◆ **Directions for this task**:
Throughout the records below, find each line holding "access" and copy it.

◆ **Data extract**:

-- ==== Sys2Proof/Machine/RegTable.lean ====
section
/-!
DEFINITION. The register space (R9, R14, R15): the blocks, and for each register the manual tables its offset, its
fields, their access codes and their reset values. `F` names every field as the manual does, REG_FIELD.
-/
namespace Sys2Proof.Machine

/-- The register blocks of R14. `fab` holds the registers of BFP_0 that are banked by partition (R496). -/
inductive Blk where
  | sch | pas | bil | cal | chk | stk | dma | til | kpr | mon | thm | pwr | sec | upd | msc | ldr | eth | trl | bfp | prt | fab
  deriving DecidableEq, Repr

/-- The access codes of R9; `rsw1c` is a field that carries RS and W1C. -/
inductive Acc where
  | ro | rw | wo | w1c | w1s | rs | rsw1c | bw
  deriving DecidableEq, Repr

/-- A named field: its block, the register's offset, and its bits. -/
structure Fld where
  blk : Blk
  off : Nat
  hi : Nat
  lo : Nat
  deriving DecidableEq, Repr

/-- One field of a register table. -/
structure RegFld where
  hi : Nat
  lo : Nat
  acc : Acc
  rst : Nat
  deriving DecidableEq, Repr

/-- One row of a register table: `n` registers, `stride` bytes apart. -/
structure RegRow where
  off : Nat
  n : Nat
  stride : Nat
  flds : List RegFld
  deriving DecidableEq, Repr

/-- The type code of a block (R14). `fab` shares the fabric block; its code only separates register keys. -/
def Blk.code : Blk → Nat
  | .sch => 0x0011
  | .pas => 0x0012
  | .bil => 0x0010
  | .cal => 0x0014
  | .chk => 0x0015
  | .stk => 0x0016
  | .dma => 0x0017
  | .til => 0x0013
  | .kpr => 0x0001
  | .mon => 0x0002
  | .thm => 0x0003
  | .pwr => 0x0004
  | .sec => 0x0005
  | .upd => 0x0006
  | .msc => 0x0023
  | .ldr => 0x0025
  | .eth => 0x0024
  | .trl => 0x0020
  | .bfp => 0x0022
  | .prt => 0x0021
  | .fab => 0x0100

/-- The registers of SCH_ blocks. -/
def rowsSch : List RegRow :=
  [/- SCH_FLAG_SEL (R64) -/ ⟨0x0800, 1, 8, [⟨15, 0, .rw, 0⟩]⟩,
   /- SCH_FLAG_CNT (R64) -/ ⟨0x0808, 1, 8, [⟨63, 32, .ro, 0⟩, ⟨31, 0, .ro, 0⟩]⟩,
   /- SCH_FLAG_WIN (R64) -/ ⟨0x0810, 1, 8, [⟨5, 0, .rw, 30⟩]⟩,
   /- SCH_FLAG_EVT (R64) -/ ⟨0x0818, 1, 8, [⟨47, 32, .ro, 0⟩, ⟨1, 1, .w1c, 0⟩, ⟨0, 0, .w1c, 0⟩]⟩,
   /- SCH_FMT_CNT (R64) -/ ⟨0x0820, 1, 8, [⟨63, 32, .ro, 0⟩, ⟨31, 0, .ro, 0⟩]⟩,
   /- SCH_FMT_CLR (R64) -/ ⟨0x0828, 1, 8, [⟨0, 0, .wo, 0⟩]⟩,
   /- SCH_RCP_CMD (R64) -/ ⟨0x0830, 1, 8, [⟨63, 48, .rw, 0⟩, ⟨47, 6, .rw, 0⟩, ⟨0, 0, .wo, 0⟩]⟩,
   /- SCH_RCP_STS (R64) -/ ⟨0x0838, 1, 8, [⟨63, 48, .ro, 0⟩, ⟨47, 32, .ro, 0⟩, ⟨7, 4, .ro, 0⟩, ⟨1, 1, .w1c, 0⟩, ⟨0, 0, .ro, 0⟩]⟩,
   /- SCH_BATCH (R233) -/ ⟨0x0100, 1, 8, [⟨47, 32, .rw, 200⟩, ⟨8, 0, .rw, 64⟩]⟩,
   /- SCH_AGE (R233) -/ ⟨0x0108, 1, 8, [⟨5, 0, .rw, 20⟩]⟩,
   /- SCH_SB_STS (R233) -/ ⟨0x0110, 1, 8, [⟨31, 31, .ro, 0⟩, ⟨16, 0, .ro, 0⟩]⟩,
   /- SCH_BATCH_CNT (R233) -/ ⟨0x0118, 1, 8, [⟨63, 0, .ro, 0⟩]⟩,
   /- SCH_ITEM_CNT (R233) -/ ⟨0x0120, 1, 8, [⟨63, 0, .ro, 0⟩]⟩,
   /- SCH_DL_MISS (R233) -/ ⟨0x0128, 1, 8, [⟨31, 0, .ro, 0⟩]⟩,
   /- SCH_EXP_SEL (R256) -/ ⟨0x0300, 1, 8, [⟨15, 0, .rw, 0⟩]⟩,
   /- SCH_EXP_CNT (R256) -/ ⟨0x0308, 1, 8, [⟨63, 32, .ro, 0⟩, ⟨31, 0, .ro, 0⟩]⟩,
   /- SCH_EXP_DROP (R256) -/ ⟨0x0310, 1, 8, [⟨63, 32, .ro, 0⟩, ⟨31, 0, .ro, 0⟩]⟩,
   /- SCH_EXP_QUE (R256) -/ ⟨0x0318, 1, 8, [⟨63, 32, .ro, 0⟩, ⟨24, 16, .ro, 0⟩, ⟨8, 0, .ro, 0⟩]⟩,
   /- SCH_EXP_HIST (R256) -/ ⟨0x0320, 1, 8, [⟨63, 63, .rw, 0⟩, ⟨47, 6, .rw, 0⟩]⟩,
   /- SCH_EXIT_SEL (R256) -/ ⟨0x0328, 1, 8, [⟨15, 0, .rw, 0⟩]⟩,
   /- SCH_EXIT_CNT (R256) -/ ⟨0x0330, 1, 8, [⟨63, 32, .ro, 0⟩, ⟨31, 0, .ro, 0⟩]⟩,
   /- SCH_DISP_BUF (R256) -/ ⟨0x0338, 1, 8, [⟨63, 32, .ro, 0⟩, ⟨23, 0, .ro, 0⟩]⟩,
   /- SCH_EXP_CLR (R256) -/ ⟨0x0340, 1, 8, [⟨0, 0, .wo, 0⟩]⟩,
   /- SCH_PRST (R533) -/ ⟨0x0400, 1, 8, [⟨1, 1, .ro, 0⟩, ⟨0, 0, .wo, 0⟩]⟩]

/-- The registers of PAS_ blocks. -/
def rowsPas : List RegRow :=
  [/- PAS_PT_BASE (R232) -/ ⟨0x0100, 1, 8, [⟨63, 63, .ro, 0⟩, ⟨47, 12, .rw, 0⟩]⟩,
   /- PAS_RANGE (R232) -/ ⟨0x0108, 1, 8, [⟨51, 32, .ro, 0⟩, ⟨19, 0, .ro, 0⟩]⟩,
   /- PAS_ARING_BASE (R232) -/ ⟨0x0110, 1, 8, [⟨63, 63, .rw, 0⟩, ⟨47, 6, .rw, 0⟩, ⟨5, 0, .rw, 6⟩]⟩,
   /- PAS_ARING_TAIL (R232) -/ ⟨0x0118, 1, 8, [⟨16, 0, .wo, 0⟩]⟩,
   /- PAS_ARING_HEAD (R232) -/ ⟨0x0120, 1, 8, [⟨16, 0, .ro, 0⟩]⟩,
   /- PAS_CRING_BASE (R232) -/ ⟨0x0128, 1, 8, [⟨63, 63, .rw, 0⟩, ⟨47, 6, .rw, 0⟩, ⟨5, 0, .rw, 6⟩]⟩,
   /- PAS_CRING_HEAD (R232) -/ ⟨0x0130, 1, 8, [⟨16, 0, .rw, 0⟩]⟩,
   /- PAS_CRING_TAIL (R232) -/ ⟨0x0138, 1, 8, [⟨18, 18, .rw, 0⟩, ⟨17, 17, .ro, 0⟩, ⟨16, 0, .ro, 0⟩]⟩,
   /- PAS_LIVE (R232) -/ ⟨0x0140, 1, 8, [⟨63, 32, .ro, 0⟩, ⟨31, 0, .ro, 0⟩]⟩,
   /- PAS_CACHE_CNT (R232) -/ ⟨0x0148, 1, 8, [⟨63, 32, .ro, 0⟩, ⟨31, 0, .ro, 0⟩]⟩,
   /- PAS_REJ (R232) -/ ⟨0x0150, 1, 8, [⟨63, 32, .ro, 0⟩, ⟨7, 0, .ro, 0⟩]⟩,
   /- PAS_PEEK (R232) -/ ⟨0x0158, 1, 8, [⟨63, 63, .ro, 0⟩, ⟨59, 56, .ro, 0⟩, ⟨19, 0, .rw, 0⟩]⟩]

/-- The registers of BIL_ blocks. -/
def rowsBil : List RegRow :=
  [/- BIL_IMG_ADDR (R171) -/ ⟨0x0100, 1, 8, [⟨47, 6, .rw, 0⟩]⟩,
   /- BIL_IMG_LEN (R171) -/ ⟨0x0108, 1, 8, [⟨31, 0, .rw, 0⟩]⟩,
   /- BIL_IMG_CMD (R171) -/ ⟨0x0110, 1, 8, [⟨63, 48, .rw, 20⟩, ⟨47, 32, .rw, 0⟩, ⟨3, 1, .rw, 0⟩, ⟨0, 0, .wo, 0⟩]⟩,
   /- BIL_IMG_STS (R171) -/ ⟨0x0118, 1, 8, [⟨63, 48, .ro, 0⟩, ⟨47, 24, .ro, 0⟩, ⟨23, 16, .ro, 0⟩, ⟨8, 8, .ro, 0⟩, ⟨7, 4, .ro, 0⟩, ⟨1, 1, .w1c, 0⟩, ⟨0, 0, .ro, 0⟩]⟩,
   /- BIL_IMG_ID (R171) -/ ⟨0x0120, 4, 8, [⟨63, 0, .ro, 0⟩]⟩,
   /- BIL_BIND_STS (R203) -/ ⟨0x0200, 1, 8, [⟨63, 32, .ro, 0⟩, ⟨23, 16, .ro, 0⟩, ⟨15, 8, .ro, 0⟩, ⟨2, 2, .ro, 0⟩, ⟨1, 1, .ro, 0⟩, ⟨0, 0, .ro, 0⟩]⟩,
   /- BIL_RPT_ADDR (R203) -/ ⟨0x0208, 1, 8, [⟨47, 6, .rw, 0⟩]⟩,
   /- BIL_RPT_LEN (R203) -/ ⟨0x0210, 1, 8, [⟨63, 32, .ro, 0⟩, ⟨31, 0, .rw, 0⟩]⟩,
   /- BIL_POL (R203) -/ ⟨0x0218, 1, 8, [⟨28, 16, .rw, 0⟩, ⟨7, 0, .rw, 128⟩]⟩,
   /- BIL_COST (R203) -/ ⟨0x0220, 1, 8, [⟨39, 32, .rw, 64⟩, ⟨31, 24, .rw, 1⟩, ⟨23, 16, .rw, 1⟩, ⟨15, 8, .rw, 2⟩, ⟨7, 0, .rw, 4⟩]⟩,
   /- BIL_FORBID (R203) -/ ⟨0x0228, 1, 8, [⟨19, 13, .wo, 0⟩, ⟨12, 6, .wo, 0⟩, ⟨1, 1, .wo, 0⟩, ⟨0, 0, .wo, 0⟩]⟩,
   /- BIL_FORBID_CNT (R203) -/ ⟨0x0230, 1, 8, [⟨15, 0, .ro, 0⟩]⟩,
   /- BIL_TILES (R203) -/ ⟨0x0238, 1, 8, [⟨63, 48, .ro, 0⟩, ⟨47, 32, .ro, 0⟩, ⟨31, 16, .ro, 0⟩, ⟨15, 0, .ro, 0⟩]⟩,
   /- BIL_REBIND (R203) -/ ⟨0x0240, 1, 8, [⟨63, 32, .rs, 0⟩, ⟨19, 13, .ro, 0⟩, ⟨12, 6, .ro, 0⟩, ⟨2, 0, .ro, 0⟩]⟩,
   /- BIL_SLICE (R203) -/ ⟨0x0248, 1, 8, [⟨47, 32, .ro, 0⟩, ⟨13, 0, .ro, 0⟩]⟩]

◆ **Result of this task**:
fields, their access codes and their reset values. `F` names every field as the manual does, REG_FIELD.
/-- The access codes of R9; `rsw1c` is a field that carries RS and W1C. -/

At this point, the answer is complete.